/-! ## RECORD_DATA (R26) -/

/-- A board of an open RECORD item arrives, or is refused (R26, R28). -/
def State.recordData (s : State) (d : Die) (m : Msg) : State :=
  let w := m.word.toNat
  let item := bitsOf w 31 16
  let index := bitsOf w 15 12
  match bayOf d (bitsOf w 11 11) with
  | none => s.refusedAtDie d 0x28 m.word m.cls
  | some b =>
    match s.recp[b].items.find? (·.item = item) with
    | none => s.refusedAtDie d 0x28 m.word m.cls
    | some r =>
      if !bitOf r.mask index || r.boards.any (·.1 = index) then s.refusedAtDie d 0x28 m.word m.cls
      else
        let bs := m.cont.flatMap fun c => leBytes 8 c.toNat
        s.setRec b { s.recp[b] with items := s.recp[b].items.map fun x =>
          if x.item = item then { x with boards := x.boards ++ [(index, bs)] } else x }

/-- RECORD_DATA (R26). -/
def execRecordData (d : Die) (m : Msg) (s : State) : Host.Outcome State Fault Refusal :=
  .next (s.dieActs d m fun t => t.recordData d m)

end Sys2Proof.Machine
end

-*-

» **Required work**
Extract from the data every line where "refusedAtDie" shows up.

» **Exercise result**
  | none => s.refusedAtDie d 0x28 m.word m.cls
    | none => s.refusedAtDie d 0x28 m.word m.cls
      if !bitOf r.mask index || r.boards.any (·.1 = index) then s.refusedAtDie d 0x28 m.word m.cls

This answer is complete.